After a crazy week of settling back in both dorm room and classroom, today turned out to be a more wonderful end to the week than I had hoped it to be. It was cold, and windy...but I love the cold (you have no idea). Besides, it was the good type of cold, the brisk type that makes you appreciate even a mediocre a cup of hot chocolate even more and actually look forward to going back to the sauna that passes for your dorm room. I got to do something I have been looking forward to since I got accepted to VT...I had to break out the long-johns. Words cannot express how much I love being back in a place where people actually know what long-johns are, let alone have the opportunity to wear them. Even what I thought was going to be the low point of the day (my four hour, Friday afternoon, lab) turned out to be a good thing. While I still think Friday afternoon labs should be banned, I am actually looking forward to the class, it's something I know I am going to enjoy: Wildlife Field Biology.
The absolute best part of the day, though--and my reason for this post--was the Nav bonfire. I love a good fire, I love 'smores, and I love being outside. Most of all, I love the fellowship. Every time we get together, I am reminded of exactly how much I am blessed just to be able to spend time with a group of committed Christians. It's sad how many Christians just don't understand the importance and benefits of fellowship.
I met a man, Rodrigo, in Costa Rica last summer who didn't think fellowship was that important. He told me that he has been a Christian for nine years but he hadn't really been going to church or getting together with other believers because he wasn't really comfortable around them. Apparently, as he explained, those he came in contact with were too "fanatical" for his taste. (That is another post altogether.) As we talked, Rodrigo asked me to pray for him, specifically that his faith would stay strong. Rodrigo was just finishing his degree in psychology and starting to teach some undergraduate classes at the local university and his beliefs were being challenged daily by peers and students alike. Most of the people that he came in contact with looked at Christianity as theory or fantasy and felt that true intellectuals had no need for such nonsense. Rodrigo didn't have a base to strengthen him. He didn't have a church family to give him the encouragement that he so desperately needed. Without any support coming in, Rodrigo was being spiritually drained.
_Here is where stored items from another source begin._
/-- A command that is one Direct Command read of `op` (R110) ends, whatever the transport answers, with RAW the two
bytes, the first one low (R30), and with `effect` on the other registers. -/
def ReadCompletes (i : Instr) (op : Byte) (effect : State → Half → State) : Prop :=
  ∀ (s : State) (ok : Bool) (r0 r1 : Byte) (rest : List Input),
    Idle s → s.inputs = [.answer (.wrote ok), .answer (.data [r0, r1])] ++ rest →
    Completes i 2 s { effect (s.ended [(1, ok)] rest (bw [op] ok ++ br 2 [r0, r1])) (r1 ++ r0) with raw := r1 ++ r0 }

/-- A command that is one bus write (R112, R171) ends, whatever the transport answers, with nothing but the outcome. -/
def WriteCompletes (i : Instr) (bytes : List Byte) : Prop :=
  ∀ (s : State) (ok : Bool) (rest : List Input),
    Idle s → s.inputs = [.answer (.wrote ok)] ++ rest →
    Completes i 1 s (s.ended [(1, ok)] rest (bw bytes ok))

/-- What a command without interface events always changes (R25): the outcome OK and `Done(OK, 0)`. -/
def quiet (s : State) : State := { s with err := .ok, fstep := 0, trace := s.trace ++ [.done .ok 0] }

/-- Every request among new events is one that `allowed` names. -/
def OnlyRequests (s t : State) (allowed : Request → Prop) : Prop :=
  ∃ es, t.trace = s.trace ++ es ∧ ∀ r, .request r ∈ es → allowed r

/-- `Reset` is the next thing from outside. -/
def ResetNext (s : State) : Prop := ∃ rest, s.inputs = .reset :: rest

/-- The bits of each host register that R22 and R23 say are used, written out. -/
def usedMask (n : RegNo) : Word :=
  if n.toNat = 0 then 0x3F1F else if n.toNat = 1 then 0xFFFFFFFF else if n.toNat = 2 then 0xFFFF
  else if n.toNat = 3 then 0x1FFFF else if n.toNat = 4 then 0x3F else if n.toNat = 5 then 0x7F
  else if n.toNat = 6 then 0x3 else if n.toNat ≤ 15 then 0 else 0xFFFF

/-- The next thing from outside answers the outstanding request. -/
def AnswerNext (s : State) : Prop :=
  ∃ a rest r, s.inputs = .answer a :: rest ∧ s.pending = some r ∧ r.answeredBy a = true

end Sys2Proof.Claims

open Sys2Proof.Claims

/-! ## Encoding -/

/-- Derived from R81 to R84: the decoder reads back every well-formed command from its word, every operand at every
value. -/
def Obligations.DecodeOfEncodeIsTheCommand : Prop := ∀ i : Instr, i.wf = true → decode (encode i) = some i

/-- Derived from R81 to R84: a legal word is the word of the command it decodes to, so no bit of it is dropped. -/
def Obligations.EncodeOfDecodeIsTheWord : Prop := ∀ (w : CmdWord) (i : Instr), decode w = some i → encode i = w

/-- R86: a word is legal if and only if it matches exactly one row of the opcode table and satisfies that row's
constraint; and no two rows share a word. -/
def Obligations.LegalIffExactlyOneOpcodeRow : Prop :=
  (∀ w : CmdWord, (decode w).isSome = true ↔ (opcodeTable.filter (·.holds w)).length = 1) ∧
  (∀ w : CmdWord, (opcodeTable.filter fun r => w &&& r.mask == r.matchBits).length ≤ 1)

/-- R83, R89, R90: words the spec writes out decode to the commands they stand for. Sanity. -/
def Obligations.WordsOfTheSpecDecode : Prop :=
  decode 0x0100000000 = some .csClr ∧ decode 0x020000005A = some (.csPush 0x5A) ∧
  decode 0x1000000014 = some (.direct 0x14) ∧ decode 0x1100000012 = some .devreset ∧
  decode 0x1400569278 = some (.dmwrite 0x9278 0x56) ∧ decode 0x2000000000 = some .cuEnter ∧
  decode 0x3000000010 = some (.cellv 16) ∧ decode 0x3400000003 = some (.therm .hdq) ∧
  decode 0x440000000C = some (.decProt 0x0C) ∧ decode 0x5000000006 = some (.setfet .all .on) ∧
  decode 0x5103E81194 = some (.setcov 4500 1000)

/-- R85 (a) to (g): the illegal encodings. -/
def Obligations.ListedEncodingsAreIllegal : Prop :=
  (∀ (op : Byte) (x : Word),
    op.toNat ∉ [0x01, 0x02, 0x03, 0x10, 0x11, 0x12, 0x13, 0x14, 0x20, 0x21, 0x30, 0x31, 0x32, 0x33, 0x34, 0x40, 0x41,
      0x42, 0x43, 0x44, 0x45, 0x46, 0x50, 0x51] → decode (op ++ x) = none) ∧
  (∀ (op : Byte) (x : Word),
    op.toNat ∈ [0x01, 0x03, 0x12, 0x20, 0x21, 0x31, 0x32, 0x33, 0x40, 0x41, 0x42, 0x43] → x ≠ 0 →
      decode (op ++ x) = none) ∧
  (∀ (op : Byte) (x : Word), op.toNat ∈ [0x02, 0x10, 0x44, 0x45, 0x46] → 2 ^ 8 ≤ x.toNat → decode (op ++ x) = none) ∧
  (∀ (op : Byte) (x : Word), op.toNat ∈ [0x11, 0x13] → 2 ^ 16 ≤ x.toNat → decode (op ++ x) = none) ∧
  (∀ x : Word, 2 ^ 24 ≤ x.toNat → decode ((0x14 : Byte) ++ x) = none) ∧
  (∀ x : Word, 0x80 ≤ x.toNat → decode ((0x10 : Byte) ++ x) = none) ∧
  decode 0x1100000090 = none ∧ decode 0x1100000092 = none ∧
  (∀ x : Word, x.toNat = 0 ∨ 17 ≤ x.toNat → decode ((0x30 : Byte) ++ x) = none) ∧
  (∀ x : Word, 6 ≤ x.toNat → decode ((0x34 : Byte) ++ x) = none) ∧
  (∀ x : Word, x.toNat % 4 = 3 ∨ 8 ≤ x.toNat → decode ((0x50 : Byte) ++ x) = none)

/-! ## One step -/

/-- R25, R26: an idle CCA accepts a legal word: `Accept(w)`, `cmd <- w`, and the step is the command's first transition.
Not when a Reset is next (R187 (c)). That the word waits if it needs the transport while an abandoned request is unanswered
is the model's choice, log entry 6; that it is accepted before whatever else comes next is the model's choice, log entry
16. -/
def Obligations.AcceptedWordRunsItsCommand : Prop :=
  ∀ (s : State) (w : CmdWord) (ws : List CmdWord) (i : Instr),
    s.busy = false → ¬ ResetNext s → s.port = w :: ws → decode w = some i → usesBus i = false ∨ s.late = [] →
    step s = exec i { s with cmd := w, port := ws, trace := s.trace ++ [.accept w] }

/-- R25, R24: acceptance of a command with interface events, at an idle CCA: `busy <- 1`, `err <- OK`, `fstep <- 0`,
`step <- 1`, the event of its step 1 issued; DMWRITE and SETCOV have filled CSUM before it (R132, R174); nothing else. -/
def Obligations.AcceptanceIssuesTheFirstEvent : Prop :=
  ∀ (i : Instr) (s : State), Idle s → usesBus i = true →
    ∃ r, eventAt i 1 = some r ∧ exec i s = .next { s with
      busy := true, stepNo := 1, err := .ok, fstep := 0, pending := some r, trace := s.trace ++ [.request r],
      acc := (bracketAt i 1).elim s.acc fun b => dmAcc b.1 b.2.1, seeded := (bracketAt i 1).isSome || s.seeded }

/-- R24, R26: while a command runs, the step at which the awaited answer arrives is the next transition of the command
that `cmd` holds. -/
def Obligations.AnswerRunsTheLatchedCommand : Prop :=
  ∀ (s : State) (a : Answer) (rest : List Input) (r : Request) (i : Instr),
    s.busy = true → s.inputs = .answer a :: rest → s.pending = some r → r.answeredBy a = true →
    dropLate a s.late = none → decode s.cmd = some i → step s = exec i s

/-- R84, R182: an illegal word is accepted, `err <- ILLEGAL`, `fstep <- 0`, `Done(ILLEGAL, 0)`; no bus event, no delay,
no other register but `cmd`; `busy` stays 0. Not when a Reset is next (R187 (c)). That the word is taken before whatever
else comes next is the model's choice, log entry 16. -/
def Obligations.IllegalWordIsRefusedWhole : Prop :=
  ∀ (s : State) (w : CmdWord) (ws : List CmdWord),
    s.busy = false → ¬ ResetNext s → s.port = w :: ws → decode w = none →
    step s = .next { s with cmd := w, port := ws, err := .illegal, fstep := 0,
                            trace := s.trace ++ [.accept w, .done .illegal 0] }

/-- R25: while `busy = 1` no word is taken from the command port; a word that is presented waits there. That waiting words
keep their order and are not withdrawn is the model's choice, log entry 11, and that they stay at a Reset log entry 19. -/
def Obligations.BusyTakesNoWord : Prop :=
  ∀ s t : State, s.busy = true → step s = .next t →
    t.port = s.port ∨ ∃ w rest, s.inputs = .present w :: rest ∧ t.port = s.port ++ [w]

/-- From R190 and R24: a waiting CCA stays as it is while nothing arrives, and only the awaited answer or `Reset` changes
any register. That the hang is a step to the same state is read from R190 (log entry 9, DEDUCED), that an answer which fits
nothing is discarded from R187 and R192 (log entry 7, DEDUCED). -/
def Obligations.OnlyAnswerOrResetEndsAWait : Prop :=
  (∀ s : State, s.busy = true → s.inputs = [] → step s = .next s) ∧
  (∀ s t : State, s.busy = true → step s = .next t → ¬ SameRegisters s t → ResetNext s ∨ AnswerNext s)

/-- R37, R200, R201: `Reset`, idle or busy: every register at its reset value, no request and no delay issued, the
outstanding request abandoned; it wins over everything, a word that waits included (R187 (c)). That what is outside CCA
stays as it is, is the model's choice, log entry 19. -/
def Obligations.ResetClearsEveryRegister : Prop :=
  ∀ (s : State) (rest : List Input), s.inputs = .reset :: rest →
    step s = .next {
      busy := false, stepNo := 0, cmd := 0, mack := false, err := .ok, fstep := 0, acc := 0, seeded := false,
      cuMode := .exited, result := 0, raw := 0, protf := 0, tempf := 0, fetf := 0, cells := Vector.replicate 16 0,
      params := s.params, pending := none, late := s.late ++ s.pending.toList, port := s.port, inputs := rest,
      trace := s.trace ++ [.reset], draws := s.draws }

/-- R37: after reset STATUS reads `0x00000000`, CSUM reads `0x0000FF00`, every other register reads zero. -/
def Obligations.RegistersReadAfterReset : Prop :=
  State.reset.register 0 = 0x00000000 ∧ State.reset.register 3 = 0x0000FF00 ∧
  (∀ n : RegNo, n ≠ 3 → State.reset.register n = 0) ∧
  State.reset.busy = false ∧ State.reset.stepNo = 0 ∧ State.reset.cmd = 0 ∧ State.reset.mack = false
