-- ==== Sys2Proof/Tests/Slice0.lean ====
section
/-! SUPPORT. Tests of the model, and a witness for the hypotheses of every statement that has some. Expected results are
those of spec/95_test_vectors.md (the vector is named) or of the rule named, never the model's own. -/

namespace Sys2Proof.Tests

open Sys2Proof Sys2Proof.Machine Sys2Proof.Claims

/-- The next state, if there is one. -/
def nextOf : Result → Option State
  | .next s => some s
  | .fault _ => none
  | .refused _ => none

/-- Just after reset, with what the outside does next. -/
def idleWith (inputs : List Input) : State := { State.reset with inputs := inputs }

/-- A command awaits the answer of step `k`, and `a` is the next input. -/
def awaiting (k : Nat) (a : Answer) : State :=
  { State.reset with busy := true, stepNo := BitVec.ofNat 6 k, inputs := [.answer a] }

/-- Two received bytes. -/
def two (r0 r1 : Byte) : Answer := .data [r0, r1]

/-! ## Well-formed terms (R83, R85): an ill-formed term for each check, and its nearest neighbours. -/

theorem test_wf_refuses_direct_80 : (Instr.direct 0x80).wf = false ∧ (Instr.direct 0x7F).wf = true := by decide
theorem test_wf_refuses_subcmd_mode_codes :
    (Instr.subcmd 0x0090).wf = false ∧ (Instr.subcmd 0x0092).wf = false ∧ (Instr.subcmd 0x0091).wf = true ∧
      (Instr.subcmd 0x0093).wf = true := by decide
theorem test_wf_refuses_cell_indexes :
    (Instr.cellv 0).wf = false ∧ (Instr.cellv 17).wf = false ∧ (Instr.cellv 31).wf = false ∧
      (Instr.cellv 1).wf = true ∧ (Instr.cellv 16).wf = true := by decide

/-! ## Decoding: words written out from R81 to R83 and section 2 of spec/95_test_vectors.md. -/

theorem test_decode_csClr : decode 0x0100000000 = some .csClr := by decide
theorem test_decode_csPush : decode 0x020000005A = some (.csPush 0x5A) := by decide
theorem test_decode_csGet : decode 0x0300000000 = some .csGet := by decide
theorem test_decode_direct : decode 0x1000000014 = some (.direct 0x14) := by decide
theorem test_decode_subcmd : decode 0x110000ABCD = some (.subcmd 0xABCD) := by decide
theorem test_decode_subrsp : decode 0x1200000000 = some .subrsp := by decide
theorem test_decode_dmread : decode 0x1300009278 = some (.dmread 0x9278) := by decide
theorem test_decode_dmwrite : decode 0x1400569278 = some (.dmwrite 0x9278 0x56) := by decide
theorem test_decode_cuEnter : decode 0x2000000000 = some .cuEnter := by decide
theorem test_decode_cuExit : decode 0x2100000000 = some .cuExit := by decide
theorem test_decode_cellv : decode 0x3000000010 = some (.cellv 16) := by decide
theorem test_decode_allcellv : decode 0x3100000000 = some .allcellv := by decide
theorem test_decode_current : decode 0x3200000000 = some .current := by decide
theorem test_decode_itemp : decode 0x3300000000 = some .itemp := by decide
theorem test_decode_therm :
    decode 0x3400000000 = some (.therm .ts1) ∧ decode 0x3400000003 = some (.therm .hdq) ∧
      decode 0x3400000005 = some (.therm .ddsg) := by decide
theorem test_decode_prot : decode 0x4000000000 = some .prot := by decide
theorem test_decode_tempstat : decode 0x4100000000 = some .tempstat := by decide
theorem test_decode_ischg : decode 0x4200000000 = some .ischg := by decide
theorem test_decode_isdsg : decode 0x4300000000 = some .isdsg := by decide
theorem test_decode_decProt : decode 0x440000000C = some (.decProt 0x0C) := by decide
theorem test_decode_decTemp : decode 0x4500000081 = some (.decTemp 0x81) := by decide
theorem test_decode_decFet : decode 0x4600000004 = some (.decFet 0x04) := by decide
theorem test_decode_setfet :
    decode 0x5000000001 = some (.setfet .dch .off) ∧ decode 0x5000000006 = some (.setfet .all .on) := by decide
theorem test_decode_setcov : decode 0x5103E81194 = some (.setcov 4500 1000) := by decide

/-- Section 2.8: illegal words. -/
theorem test_decode_illegal_words :
    ([0x0000000000, 0xFF00000000, 0x0400000000, 0x1500000000, 0x2200000000, 0x3500000000, 0x4700000000, 0x5200000000,
      0x0100000001, 0x020000015A, 0x1000000080, 0x10000000FF, 0x1100000090, 0x1100000092, 0x1100010012, 0x1200000001,
      0x1401569278, 0x3000000000, 0x3000000011, 0x300000001F, 0x3000000021, 0x3400000006, 0x3400000007, 0x3400000008,
      0x5000000003, 0x5000000007, 0x5000000008] : List CmdWord).all (fun w => decode w == none) = true := by decide

/-- R89's example, and the table's numbering of a word. -/
theorem test_encode_dmwrite : encode (.dmwrite 0x9278 0x56) = 0x1400569278 := by decide
theorem test_table_word : decodeTableWord 40 0x1400569278 = some (.dmwrite 0x9278 0x56) := by decide

/-! ## CSUM -/

/-- V1.22. -/
theorem test_csClr :
    (nextOf (exec .csClr { State.reset with acc := 0x5A, seeded := true })).map
      (fun t => (t.csumWord, t.statusWord)) = some (0x0000FF00, 0x00000000) := by decide
/-- V1.1. -/
theorem test_csPush_seeds_zero :
    (nextOf (exec (.csPush 0x00) State.reset)).map (fun t => (t.acc, t.seeded)) = some (0x00, true) := by decide
/-- V1.4. -/
theorem test_csPush_folds :
    (nextOf (exec (.csPush 0x34) { State.reset with acc := 0x12, seeded := true })).map (·.csumWord) =
      some 0x0001DE21 := by decide
/-- V1.21. -/
theorem test_csGet :
    (nextOf (exec .csGet { State.reset with acc := 0x12, seeded := true })).map (fun t => (t.result, t.acc)) =
      some (0xED, 0x12) := by decide
/-- V1.19. -/
theorem test_csGet_unseeded :
    (nextOf (exec .csGet { State.reset with result := 7 })).map (fun t => (t.statusWord, t.result, t.csumWord)) =
      some (0x00000004, 7, 0x0000FF00) := by decide

/-! ## Direct Commands and subcommands -/

/-- V2.1. -/
theorem test_direct_result :
    (nextOf (exec (.direct 0x14) (awaiting 2 (two 0x74 0x0E)))).map (fun t => (t.raw, t.result, t.statusWord)) =
      some (0x0E74, 0x00000E74, 0) := by decide
/-- V2.4: the read is made after a refused write too. -/
theorem test_direct_reads_after_nack :
    (nextOf (exec (.direct 0x34) (awaiting 1 (.wrote false)))).map (fun t => (t.pending, t.stepNo, t.err, t.fstep)) =
      some (some (.read 0x11 2), 2, .busNack, 1) := by decide
/-- V2.7. -/
theorem test_subcmd_frame :
    (nextOf (exec (.subcmd 0xABCD) State.reset)).map (fun t => (t.pending, t.busy, t.stepNo)) =
      some (some (.write 0x10 [0x3E, 0xCD, 0xAB]), true, 1) := by decide
theorem test_subcmd_nack :
    (nextOf (exec (.subcmd 0xABCD) (awaiting 1 (.wrote false)))).map (·.statusWord) = some 0x00000102 := by decide
/-- V2.10. -/
theorem test_subrsp_frame :
    (nextOf (exec .subrsp State.reset)).map (·.pending) = some (some (.write 0x10 [0x40])) := by decide
theorem test_subrsp_result :
    (nextOf (exec .subrsp (awaiting 2 (two 0x34 0x12)))).map (·.result) = some 0x00001234 := by decide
We have all been guilty of neglecting what should be one of our most powerful assets. I had spent the majority of my church-life not quite being part of the church family. Other than names and faces, I knew only a handful of people at church--and the majority of them through my parents. Every Sunday, we file in, sit next to people we hardly know, and have little contact with anyone save a handshake every so often. Conversations seldom go further than "How are you?" to which nearly every person responds "Good" (or some such variation) no matter how far that may be from the truth.
Since when did Christianity become a private enterprise? Yes, our relationship with God is a personal relationship, and nobody will ever know us as well as God (not even ourselves), but private?
Did Paul keep his walk a private affair? Certainly not. He wrote continually about all that God had done in him, the greatest of sinners. When the Philippians showed concern for Paul, did he shun their attempts at sympathy? No. In fact, he commends them saying: "Nevertheless, you have done well to share with me in my affliction" (Philippians 4:14). And he write this after just having declared: "I can do all things through Him who strengthens me" (Philippians 4:13). God is the source of all strength, but we are still called to "bear one another's burdens" (Galatians 6:2).
How can we "bear one another's burdens" if we refuse to share with people what our burdens are? How can we encourage each other if we don't spend time together? Whose opinion would you value more: a stranger on the bus or your closest friend? "[Let] us consider how to stimulate one another to love and good deeds, not forsaking our own assembling together, as is the habit of some, but encouraging one another; and all the more as you see the day drawing near" (Hebrews 10:24-25).
When we draw together in fellowship, we come together in God's presence and what greater place is there to be? Fellowship is a harbor, a source of encouragement, a time to heal, a place to be girded up so that we can go back out into battle refreshed.